Now, I will say that "War of the Dead" is unlike most other zombie movies that I have seen in my life. It has that whole "Band of Brother" / "Saving Private Ryan" feel to it, with the impressions that you are right there in the action with the soldiers. I liked that about the movie, because it is a cool thing. And taking place during World War II, but with zombies running around, well that is just an interesting concept. Sure it is used in other movies, such as "Outpost" and "Død Snø" ("Dead Snow") for example, but still it worked out quite well in "War of the Dead".
One thing did puzzle me, and that was why Americans were there helping out the Finnish soldiers. That just didn't strike me as very plausible. But hey, it is just a fictional movie. Moving on, some of the accents throughout the movie were also a bit on the less impressive side.
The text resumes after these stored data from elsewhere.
/-- An egress grant releases one slice; a received slice is written to the filling buffer, counted lost, or dropped; a silent stream goes stale. After 20.3 Egress queues, 20.7 Relay layers, 20.6 Ingest. -/
def Obligations.RelayCarriesFrames : Prop :=
  (∀ (s : State) (c : RelayCfg), s.relay.up = true → pdOn .link s = true → s.relay.cfg = some c →
    (bestEgress s .committed = none → bestEgress s .excess = none → exec .egressFrameRelease s = .next s) ∧
    (∀ (i : StreamId) (tag : Nat) (cls : ReqClass) (x : Slice) (l : List Slice), s.relay.egress[i].frames = x :: l →
      ((cls = .committed ∧ bestEgress s .committed = some (i, tag)) ∨ (cls = .excess ∧ bestEgress s .committed = none ∧ bestEgress s .excess = some (i, tag))) →
      ∃ t, exec .egressFrameRelease s = .next t ∧ t.relay.etx = s.relay.etx ++ [wireFrame c x (Config.txOffset s.free)] ∧
        t.relay.egress[i].tp = s.relay.egress[i].tp - sliceLen s x * 256 ∧ t.mem = s.mem ∧ (∀ j, j ≠ i → t.relay.egress[j] = s.relay.egress[j]) ∧
        (x.last = true → t.relay.stream[i].sending = none ∧ t.relay.stream[i].sent = s.relay.stream[i].sent + 1)) ∧
    (c.en = true → ∀ f : RxFrame,
      (f.queueFull = true → ∃ t, exec (.ethernetFrameReceived f) s = .next t ∧ t.relay = { s.relay with rxDrop := true, rxDropCount := s.relay.rxDropCount + 1 } ∧
        (fabricOn s = true → edged s t 271) ∧ t.mem = s.mem) ∧
      (f.queueFull = false → f.fcsOk = false → exec (.ethernetFrameReceived f) s = .next s) ∧
      ∀ (body : List Byte) (g : IngestId) (k : IngestCfg) (x : RxSlice), f.queueFull = false → f.fcsOk = true → frameBody c f.bytes = some body →
        x = readSlice f.bytes body → ingestOf s x = some (g, k) →
        (x.valid k = false → ∃ t, exec (.ethernetFrameReceived f) s = .next t ∧ t.relay.ingest[g].lost = s.relay.ingest[g].lost + 1 ∧ t.mem = s.mem) ∧
        (x.valid k = true → memAvail s = true → s.relay.ingest[g].session = some x.session →
          (∀ b l, x.seq = s.relay.ingest[g].expect → x.first = false → x.last = false → s.relay.ingest[g].filling = true → s.relay.ingest[g].curFrame = x.frame →
            s.relay.ingest[g].buf = some b → x.pixels = some l → ∃ t, exec (.ethernetFrameReceived f) s = .next t ∧
              t.relay.ingest[g].expect = x.seq + 1 ∧ t.relay.ingest[g].lost = s.relay.ingest[g].lost ∧
              (Memory.wf s.mem = true → readMem t.mem (ingestBase s k b + x.line * roundUp (4 * k.w) 32 + 4 * x.x) (l.flatMap fun p => p ++ [0]).length = (l.flatMap fun p => p ++ [0])) ∧
              sameBytesOutside s t (ingestBase s k b + x.line * roundUp (4 * k.w) 32 + 4 * x.x) (l.flatMap fun p => p ++ [0]).length) ∧
          (x.seq ≠ s.relay.ingest[g].expect → (x.seq - s.relay.ingest[g].expect).toNat < 0x80000000 → ∃ t, exec (.ethernetFrameReceived f) s = .next t ∧
            t.relay.ingest[g].lost = s.relay.ingest[g].lost + (x.seq - s.relay.ingest[g].expect) ∧ t.relay.ingest[g].expect = x.seq + 1) ∧
          (0x80000000 ≤ (x.seq - s.relay.ingest[g].expect).toNat → ∃ t, exec (.ethernetFrameReceived f) s = .next t ∧ t.relay = s.relay ∧ t.mem = s.mem)))) ∧
  ∀ (s : State) (g : IngestId),
    (s.relay.ingest[g].enabled = true → s.relay.ingest[g].stale = false → ∃ t, exec (.ingestStale g) s = .next t ∧
      t.relay.ingest[g] = { s.relay.ingest[g] with stale := true } ∧ (∀ j, j ≠ g → t.relay.ingest[j] = s.relay.ingest[j]) ∧ t.mem = s.mem) ∧
    (s.relay.ingest[g].enabled = false ∨ s.relay.ingest[g].stale = true → exec (.ingestStale g) s = .next s)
Effect-wise, then I found "War of the Dead" to be quite good. The movie had a heap of action with guns and explosions. But for a zombie movie, then the gore and actual mayhem caused by the zombies was a bit tame. Especially because the zombies were agile and running around, a feature in zombie movies that I am not a fan of. (Yeah, I am a Romero-zombie fan to the very core!) And also the zombies seemed to be capable of some brain activity, as they were able to do intricate fighting and blocking in brawling. And when the zombies jumped down from those tall trees, then I was ready to find something else to watch (but I didn't, I gave "War of the Dead" a fair chance). What was that all about? So now zombies climb 10-15 meters up into trees to hide and ambush those coming past? That was just too ridiculous.
The feeling of the atmosphere in the movie was really one of the better things that was working to pull the movie up. Because it was a great mixture of "Band of Brothers" but mixed with the gritty places and narrow corridors that you had in the first two original "Resident Evil" games. And that worked out so well, because it really put on a brooding sense of being in the wrong place at the wrong time.
I think that the people they had put in the movie in the various roles were actually doing good jobs with their roles. And it was refreshing to see a movie with no familiar faces popping up. The one who put on the most impressive and memorable performance in the movie was Samuel Vauramo (playing Kolya).
As for a zombie movie, then don't expect the classical Romero type zombies in the movie, and don't except to see a lot of gore and mayhem, and don't expect to see any real decomposition in the animated corpses either. So if you put these expectations aside, then "War of the Dead" is actually a good, wholesome entertaining movie from Finnish director Marko Mäkilaakso.